The transmitter may transfer the encoded video/image information or data output in the bitstream to the receiver of the receiving device through the digital storage medium or network in the file or streaming form. The digital storage medium may include various storage media such as USB, SD, CD, DVD, Blu-ray, HDD, SSD, and the like. The transmitter may include an element for generating a media file through a predetermined file format and may include an element for transmission through a broadcast/communication network. The receiver may extract the bitstream and transfer the extracted bitstream to the decoding apparatus.
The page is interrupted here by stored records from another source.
theorem doubleBitLogged_active (array elem addr : Nat) (a : Access) (s : State) :
    (doubleBitLogged array elem addr a s).dom.active = s.dom.active := by
  simp [doubleBitLogged, logDoubleBit, markedAccess_dom]

theorem doubleBitLogged_standby (array elem addr : Nat) (a : Access) (s : State) :
    standby (doubleBitLogged array elem addr a s) = standby s := by
  simp [standby, doubleBitLogged_active]

/-- A word of a bank that the standby domain reads in its own memory fails its health word. -/
theorem respondDoubleBit_standby {s : State} {array elem : Nat} (addr : Nat) (i : StartInput) (hb : array ≤ 5)
    (ha : s.dom.active ≠ elem) (hs : elem = standby s) :
    respondDoubleBit array elem addr i s = failHealth elem Health.memoryFail s := by
  rw [respondDoubleBit, if_pos hb, if_neg ha.symm, if_pos hs]

theorem respondDoubleBit_met0 {array : Nat} (addr : Nat) (i : StartInput) (s : State) (h6 : 6 ≤ array) (h10 : array ≤ 10) :
    respondDoubleBit array Elem.met0 addr i s = holdMet 0 s := by
  rw [respondDoubleBit, if_neg (by omega), if_pos h10, if_pos rfl]

theorem respondDoubleBit_met1 {array : Nat} (addr : Nat) (i : StartInput) (s : State) (h6 : 6 ≤ array) (h10 : array ≤ 10) :
    respondDoubleBit array Elem.met1 addr i s = holdMet 1 s := by
  rw [respondDoubleBit, if_neg (by omega), if_pos h10, if_neg (by decide), if_pos rfl]

/-- Any other engine restarts; only the panel engine in bank 9 has a response of its own. -/
theorem respondDoubleBit_engine {array elem : Nat} (addr : Nat) (i : StartInput) (s : State) (h6 : 6 ≤ array)
    (h10 : array ≤ 10) (h4 : 4 ≤ elem) (h13 : elem ≤ 13) (hp : array ≠ 9 ∨ elem ≠ Elem.pnl) :
    respondDoubleBit array elem addr i s = engineRestart elem s := by
  have hm0 : elem ≠ Elem.met0 := by unfold Elem.met0; omega
  have hm1 : elem ≠ Elem.met1 := by unfold Elem.met1; omega
  have hpanel : ¬ (elem = Elem.pnl ∧ array = 9 ∧ Config.counterArea addr = true) := fun ⟨he, ha, _⟩ =>
    hp.elim (fun h => h ha) (fun h => h he)
  rw [respondDoubleBit, if_neg (by omega), if_pos h10, if_neg hm0, if_neg hm1, if_neg hpanel, if_pos ⟨h4, h13⟩]

theorem doubleBitError_standby {s : State} {array elem : Nat} (addr : Nat) (a : Access) (i : StartInput) (h : up s = true)
    (ha : s.dom.active ≠ elem) (hs : elem = standby s) (hb : array ≤ 5) :
    Completes (.doubleBitError array elem addr a i) s (fun t =>
      t = failHealth elem Health.memoryFail (logDoubleBit array elem addr (markedAccess a s))) :=
  ⟨_, exec_doubleBitError elem addr a i h (by omega),
    respondDoubleBit_standby addr i hb (by rwa [doubleBitLogged_active]) (by rwa [doubleBitLogged_standby])⟩

theorem doubleBitError_engines {s : State} {array : Nat} (elem addr : Nat) (a : Access) (i : StartInput) (h : up s = true)
    (h6 : 6 ≤ array) (h10 : array ≤ 10) :
    Completes (.doubleBitError array elem addr a i) s (fun t =>
      (elem = Elem.met0 → t = holdMet 0 (logDoubleBit array elem addr (markedAccess a s))) ∧
        (elem = Elem.met1 → t = holdMet 1 (logDoubleBit array elem addr (markedAccess a s))) ∧
        (4 ≤ elem → elem ≤ 13 → (array ≠ 9 ∨ elem ≠ Elem.pnl) →
          t = engineRestart elem (logDoubleBit array elem addr (markedAccess a s)))) := by
  refine ⟨_, exec_doubleBitError elem addr a i h (by omega), ?_, ?_, respondDoubleBit_engine addr i _ h6 h10⟩
  · rintro rfl
    exact respondDoubleBit_met0 addr i _ h6 h10
  · rintro rfl
    exact respondDoubleBit_met1 addr i _ h6 h10

/-- R114: the bytes of a commit slot from 32 on are the entries of the 53 registers, 16 bytes each. -/
theorem registerAt_entry (slot m off : Nat) (hs : slot < 2) (hm : m < 53) (ho : off < 16) :
    registerAt (0x31000000 + 1024 * slot + 32 + 16 * m + off) = some m := by
  have hmod : (0x31000000 + 1024 * slot + 32 + 16 * m + off - retentionBase) % 1024 = 32 + 16 * m + off := by
    unfold retentionBase
    omega
  have hin : retentionBase ≤ 0x31000000 + 1024 * slot + 32 + 16 * m + off ∧
      0x31000000 + 1024 * slot + 32 + 16 * m + off < retentionBase + 2048 ∧ 32 ≤ 32 + 16 * m + off ∧
      32 + 16 * m + off < 880 := by
    unfold retentionBase
    omega
  simp only [registerAt, hmod]
  rw [if_pos hin]
  exact congrArg some (by omega)

/-! ### Accesses and violations -/

/-- A permitted access takes effect whole, keeps the canonical form of memory, and leaves the bytes outside its own. -/
theorem permissionViolation_permitted {s : State} {e : Fin 14} {a : Access} {addr : Nat} (h : up s = true)
    (hp : accessPermitted s e.val a addr = true) :
    Completes (.permissionViolation e a addr) s (fun t =>
      t = { s with fabric := { s.fabric with
        mem := accessResult s.fabric.mem a addr, answer := accessAnswer s a addr, marked := false } } ∧
        (Memory.wf s.fabric.mem = true → Memory.wf t.fabric.mem = true) ∧
        (∀ x, (x < addr ∨ addr + accessLength a ≤ x) → Memory.read t.fabric.mem x = Memory.read s.fabric.mem x)) :=
  ⟨access a addr s, congrArg Host.Outcome.next ((if_neg (by simp [h])).trans (if_pos hp)), rfl,
    fun hm => accessResult_wf hm a addr, fun _ => read_accessResult_other s.fabric.mem a addr⟩

/-- The state in which a blocked access has been logged, before the response to it. -/
def violationLogged (elem : Nat) (a : Access) (addr : Nat) (s : State) : State :=
  log 0 0x01 0x0101 ([byte elem, byte (flag (accessWrites a)), 0, 0] ++ leBytes 4 addr ++ zeros 8) false
    { s with fabric := { s.fabric with answer := 0, marked := false } }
The decoding apparatus may perform a series of procedures including dequantization, inverse transform, prediction, etc., corresponding to an operation of the encoding apparatus to decode the video/image.
The renderer may render the decoded video/image. The rendered video/image may be displayed by the display.
Referring to
The encoding server basically functions to generate a bitstream by compressing content input from multimedia input devices, such as a smartphone, a camera or a camcorder, into digital data, and to transmit the bitstream to the streaming server. For another example, if multimedia input devices, such as a smartphone, a camera or a camcorder, directly generate a bitstream, the encoding server may be omitted.
The bitstream may be generated by an encoding method or bitstream generation method to which the disclosure is applied. The streaming server may temporally store a bitstream in a process of transmitting or receiving the bitstream.
The streaming server transmits multimedia data to the user equipment based on a user request through the web server. The web server plays a role as a medium to notify a user that which service is provided. When a user requests a desired service from the web server, the web server transmits the request to the streaming server. The streaming server transmits multimedia data to the user. In this case, the content streaming system may include a separate control server. In this case, the control server functions to control an instruction/response between the apparatuses within the content streaming system.
The streaming server may receive content from the media storage and/or the encoding server. For example, if content is received from the encoding server, the streaming server may receive the content in real time. In this case, in order to provide smooth streaming service, the streaming server may store a bitstream for a given time.
Examples of the user equipment may include a mobile phone, a smart phone, a laptop computer, a terminal for digital broadcasting, personal digital assistants (PDA), a portable multimedia player (PMP), a navigator, a slate PC, a tablet PC, an ultrabook, a wearable device (e.g., a watch type terminal (smartwatch), a glass type terminal (smart glass), and a head mounted display (HMD)), digital TV, a desktop computer, and a digital signage.
The servers within the content streaming system may operate as distributed servers. In this case, data received from the servers may be distributed and processed.
The embodiments described in the present disclosure may be implemented and performed on a processor, a microprocessor, a controller, or a chip. For example, functional units illustrated in each drawing may be implemented and performed on a computer, the processor, the microprocessor, the controller, or the chip.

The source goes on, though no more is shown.